Il risveglio (Sick) vede i nostri alle prese con la gamba amputata di Hershel che perde moltissimo sangue e la scoperta che nel carcere sono rimasti dei prigionieri guidati da un certo Tomas. Accordarsi per quieto vivere o eliminarli?
Scritto da Nichole Beattie e diretto da Billy Gierhart, Il risveglio sposta tutta l’azione dentro il complesso carcerario, ma anziché diminuire come la location sembrerebbe richiedere, il tasso di orrore, violenza e dinamismo, lo lascia a livelli molto alti per affiancarvi interessanti riflessioni umane, cuore della serie e di questa stagione in particolare.
Fin dalla prima sequenza, quelle pre-sigla, si evince questo: Rick e soci lasciano i prigionieri con la gamba mozza di Hershel, evidente preludio a quanto accadrà in seguito. E tutto si basa proprio sul rapporto tra possibile guerra o convivenza, tra i due gruppi di sopravvissuti. Un incontro teso, aggravato in un certo senso dal dato che i prigionieri, rinchiusi in una mensa allo scoppio dell’epidemia, non sono a conoscenza dell’apocalisse che si è abbattuta sulla Terra e che porterà a un accordo: ripulire un intero blocco dagli zombi per lasciarli vivere in cambio di metà delle razioni.
Così il tema principale dell’episodio diventa la crescita, la consapevolezza, l’indirizzo degli istinti per un più giusto fine: il gruppo che addestra i prigionieri su come si uccidono i non morti, Carl che si crede ormai un bambino soldato e perde di vista il suo essere figlio (il giorno che lo picchieranno come si deve sarà sempre troppo tardi), Maggie e Beth che devono prepararsi a dire addio al padre, in fin di vita (ma si riprenderà). E questi istinti prendono il soprassalto dopo che, parlando con Lori, Rick riflette sul possibile “sterminio” dei prigionieri, che avviene dopo un assalto di un gruppo di zombi.

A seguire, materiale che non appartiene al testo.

-- ==== Sys2Proof/Tests/Slice0.lean ====
section
/-! SUPPORT. Tests/Slice0.lean: states and operands that meet the hypotheses of every statement, and small tests of the meanings. -/

set_option maxRecDepth 100000
set_option Elab.async false
open Sys2Proof Sys2Proof.Machine

namespace Sys2Proof.Tests

/-- The device booted, with its fault collector armed. -/
def up : State :=
  let s := State.reset.fw F.DEV_BOOT_STATUS_STAGE [] 7
  { s with tgf := { s.tgf with armed := true } }

/-- A field (offset, bytes, value) put into a list of bytes. -/
def put (b : List Byte) (f : Nat × Nat × Nat) : List Byte := b.take f.1 ++ leBytes f.2.1 f.2.2 ++ b.drop (f.1 + f.2.1)
/-- 64 bytes with some fields. -/
def blk (fs : List (Nat × Nat × Nat)) : List Byte := fs.foldl put (zeroBytes 64)
/-- A work entry. -/
def ent (op : Nat) (fs : List (Nat × Nat × Nat)) : List Byte := blk ((0, 1, 0x80) :: (1, 1, op) :: fs)
/-- The entry at index 0 of a queue, not started. -/
def oe (b : List Byte) : OutEntry := ⟨0, 0, b, false⟩
/-- A queue holding one entry. -/
def withEntry (qn : Nat) (q : Queue) (b : List Byte) (s : State) : State :=
  s.setQueue qn { q with state := .ready, fetched := 1, tail := 1, outstanding := [oe b] }
/-- A ready completion ring. -/
def withCq (cn : Nat) (s : State) : State := s.setCq cn { Cq.init with state := .ready, k := 64 }
/-- PF 0's control ring holding one command; PF 0 may command the fabric. -/
def ctl (b : List Byte) (s : State) : State :=
  (withCq (ctrlCn 0) (withEntry (ctrlQn 0) { Queue.init with cn := ctrlCn 0 } b s)).fw F.ROUTE_FM_PFS_PFS [] 1

/-- Thread 0 as given, about to issue the instruction at 0x1000 of ASK 0, whose page and line are cached. -/
def cpu (th : Thread) (s : State) : State :=
  ((s.setThread 0 { th with running := true, pc := 0x1000 }).setEngine 0
    { Engine.init with icache := [(1, 0x100)], itlb := [⟨0, 1, 12, 0x4000, true, 0xFC, 0⟩] }).setCluster 0
    { Cluster.init with askc := [⟨0, askEntry 0 1 0 0 31 3 1 0, 0⟩] }
/-- A thread at a level. -/
def lvl (p : Nat) : Thread := { Thread.init with priv := p }
/-- A thread with registers. -/
def thr (p : Nat) (g : SMap Word) : Thread := { lvl p with g := g }
/-- A handler table entry of cluster 0. -/
def hand (ty : Nat) (s : State) : State := s.mwrite (csmKey 0 (0xFF000 + 16 * ty)) (leBytes 8 0x2000 ++ leBytes 8 9)
/-- The time in INV_LOCAL ticks. -/
def at_ (n : Nat) (s : State) : State := { s with inv := { s.inv with loc := w64 n } }
/-- Control-level code runs on thread 5. -/
def code (s : State) : State := s.setThread 5 { lvl 2 with running := true }

/-! ## States for the witnesses -/

def tm (f : Invar → Invar) (s : State) : State := { s with inv := f s.inv }
def joinS (_ready : Bool) : State := let s := ctl (ent 0x6A [(40,4,5)]) up; { s with dev := { s.dev with join := some (0, 0, 0, 5) } }
def fready (s : State) : State := let s1 := tm (fun i => { i with state := .root }) (s.setPort 0 { Port.init with st := .active }); { s1 with route := { s1.route with enabled := true } }
def timed (st : TimeState) (s : State) : State := (tm (fun i => { i with state := st, loc := 5000000, ft := 7000000 }) (s.setPort 2 { Port.init with st := .active })).fset F.INV_PORT_TIME_TIME_EN [2] true
def cd (n : Nat) : Cand := ⟨n, 0, false, false⟩
def ann : Announce := { seq := 5, gen := 1, root := cd 9, standby := none, state := 6, holdover := false, depth := 0, sender := 9 }
def rv : RootView := ⟨cd 9, 1, 7, 0⟩

def A : Word := 0x8000000000000005
def B : Word := 3
def ci (p : Nat) (g : SMap Word) : State := cpu (thr p g) up
def L0 : Word := 0x8000000000000040
def hbmPage (th : Thread) (s : State) : State := let s1 := cpu th s; (s1.setEngine 0 { s1.engine 0 with dtlb := [⟨0, 7, 12, 0x9000, true, 0xFC, 0⟩] })
def loadW : Thread := { lvl 0 with running := true, wait := .farLoad 0 0x7000 0x9000 true 8 false 5 }
def sbTh : Thread := { lvl 0 with running := true, sb := [⟨0x7000,0,0x9000,true,leBytes 8 0x1122334455667788⟩] }
def wd (x : Thread) : State := at_ 50000000 (up.setThread 0 { x with running := true, budget := 5 })
def itm : Item := ⟨0x84, 1, 2, 3, 0, 0, zeroBytes 56⟩
def disp : State := (((hand 0x84 up).fset F.CLU_CTRL_DISPATCH_EN [0] true).setFifo 0 { Fifo.init with bank1 := ⟨[itm], []⟩ })

def fab (p : Nat) (b : List Byte) (s : State) : State := { ((cpu (thr p [(1,L0)]) s).mwrite (ldmKey 0 0x40) b) with eptCache := [(7, some (2^31+5*1024+3))] }
def putB : List Byte := blk [(0,1,1),(8,3,7),(16,4,8),(22,1,5),(56,8,0x1122334455667788)]
def getB : List Byte := blk [(0,1,2),(8,3,7),(16,4,8192),(22,1,0)]
def amoB : List Byte := blk [(0,1,3),(8,3,7),(16,1,0x10)]
def sendB : List Byte := blk [(0,1,4),(8,3,7),(16,4,5000),(22,1,4)]
def flushB : List Byte := blk [(0,1,5),(8,3,7)]
def mcB : List Byte := blk [(0,1,7),(16,4,5000),(22,1,8),(28,2,2)]
def qB : List Byte := blk [(0,1,8),(8,4,9),(12,1,1),(14,2,0x400)]
def nopE : List Byte := ent 7 [(4,4,0xAB)]
def hostUp (s : State) : State := (s.setFunc 0 { Func.init with bme := true }).setAtt 0 { Attach.init with up := true, pstate := 0 }
def qS (b : List Byte) : State := hostUp (withCq 4 ((fab 1 b up).setQueue 9 { Queue.init with state := .ready, handlerServed := true, cn := 4, tail := 1, log2 := 8 }))
def cB : List Byte := blk [(0,1,9),(8,2,4),(32,8,77),(63,1,0x80)]
def mpB : List Byte := blk [(0,1,10),(8,2,64),(11,1,1),(12,3,5),(16,8,0x33),(24,8,1),(32,8,0x99)]
def mmB : List Byte := blk [(0,1,10),(8,2,64),(12,3,5),(16,8,0x33)]
def mcanB : List Byte := blk [(0,1,10),(8,2,64),(32,8,0x99)]
def mE : MatchEntry := ⟨true,5,0x33,1,0x99,0⟩
def mS (b : List Byte) : State := (fab 1 b up).setMctx 64 { MatchCtx.init with claimed := true, posted := [mE] }
def trB : List Byte := blk [(0,1,11),(8,8,8000000)]
def dB : List Byte := blk [(0,1,12),(8,4,8),(12,1,3),(13,1,1),(32,8,0x5000),(56,8,0xAABB)]
def tlB : List Byte := blk [(0,1,13),(8,1,1),(12,4,5)]
def amB : List Byte := blk [(0,1,14),(8,2,5),(11,1,1),(16,4,300),(20,2,2),(22,2,0xFFFF)]
def opS (k : Nat) (o : Op) (s : State) : State := s.setOp k o
def prt (s : State) : State := s.setPort 0 { Port.init with st := .active }

/-- ASK 1, generation 5, of function 3 and domain 2, cached in cluster 0 with its page 7, which lies at 0x9000 of HBM. -/
def ask1 (s : State) : State :=
  let b := askEntry 0 5 2 3 31 3 1 0
  (s.mwrite (s.askKey 1) b).setCluster 0 { s.cluster 0 with askc := [⟨1, b, 0⟩], l2 := [⟨1, 7, 12, 0x9000, true, 0xFFF, 0⟩] }
/-- Connection half 3 of cluster 0, to endpoint 7, which is at device 5. -/
def conn3 (h : Half) (s : State) : State :=
  { s.setHalf 3 { h with state := .established, localEp := 1, remoteEp := 7, iso := 2, func := 3, maxLen := 65536, window := 16, localAsk := 1, remoteKey := 5 }
    with eptCache := [(7, some (2 ^ 31 + 5 * 1024 + 3))] }
def wq (op : Nat) (fs : List (Nat × Nat × Nat)) : State := conn3 Half.init (withCq 4 (withEntry 9 { Queue.init with cn := 4, conn := some 3, log2 := 8 } (ent op fs) up))
def full3 : Half := { Half.init with tx := [⟨1, Packet.zero, .kept [], 0, 0, 0, 0, none, 0⟩], window := 1 }
/-- Cluster 0 holds a packet of half 3 by reference 0x20000. -/
def got (p : Packet) (f : Half → Half) (s : State) : State :=
  ((conn3 (f Half.init) s).setHalf 3 (f ((conn3 Half.init s).half 3))).setPktRef 0 0x20000 (some ⟨{ p with iso := 2 }, 3, 6, false, false, false, none, none, false⟩)
def px (p : Packet) : PktRef := ⟨{ p with iso := 2 }, 3, 6, false, false, false, none, none, false⟩
def putP : Packet := { Packet.zero with op := opPut, key := 5 * 2 ^ 20 + 1, va := 0x7010, seq := 4, payload := [1,2,3] }
def getP : Packet := { Packet.zero with op := opGetReq, key := 5 * 2 ^ 20 + 1, va := 0x7010, seq := 4, aux := 5000, srcEp := 7 }
def amoP (o : Nat) : Packet := { Packet.zero with op := opAmoReq, key := 5 * 2 ^ 20 + 1, va := 0x7010, seq := 4, aux := o, srcEp := 7, payload := [0,0,0,0,0,0,0,3,0,0,0,0,0,0,0,7] }
def respP : Packet := { Packet.zero with op := opGetResp, aux := 4, va := 0, payload := [1,2,3] }
/-- The fabric is up: the route tables are in use and device 5 is this device. -/
def net5 (s : State) : State :=
  let s1 := s.fw F.ROUTE_SELF_DN_DN [] 5
  { s1 with route := { s1.route with ready := true }, inv := { s1.inv with state := .track } }
def getO : Op := { Op.free with kind := 2, gen := 1, status := none, delivered := false, conn := some 3, block := blk [(0,1,2),(2,2,0),(16,4,3),(22,1,0),(24,4,0),(32,8,0x7000)] }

Dopo un incidente ambiguo che mette Rick in fin di vita, lo sceriffo guarda negli occhi Tomas e, dicendogli “Shit happens” (una versione più volgare di “cose che capitano”), gli pianta un machete in testa, sterminando i prigionieri e rinchiudendo gli unici due inoffensivi nel blocco ripulito, ma pieno di cadaveri. Grande scena e decisione fondamentale che, seppur legittima, mette in dubbio l’umanità di Rick riportando il discorso al concetto di coscienza alla base del discorso della serie: cosa è legittimo fare per salvare sé stessi e la propria comunità?
Sceneggiatura inappuntabile sia dal punto di vista dell’intreccio sia da quello dei contenuti e una regia sempre più sicura, piena di azione, effetti speciali e tensione come si richiede a un prodotto del genere (il top dell’episodio: lo zombie che per liberarsi dalle manette si trancia una mano): forse The Walking Dead ha raggiunto la quadratura del cerchio?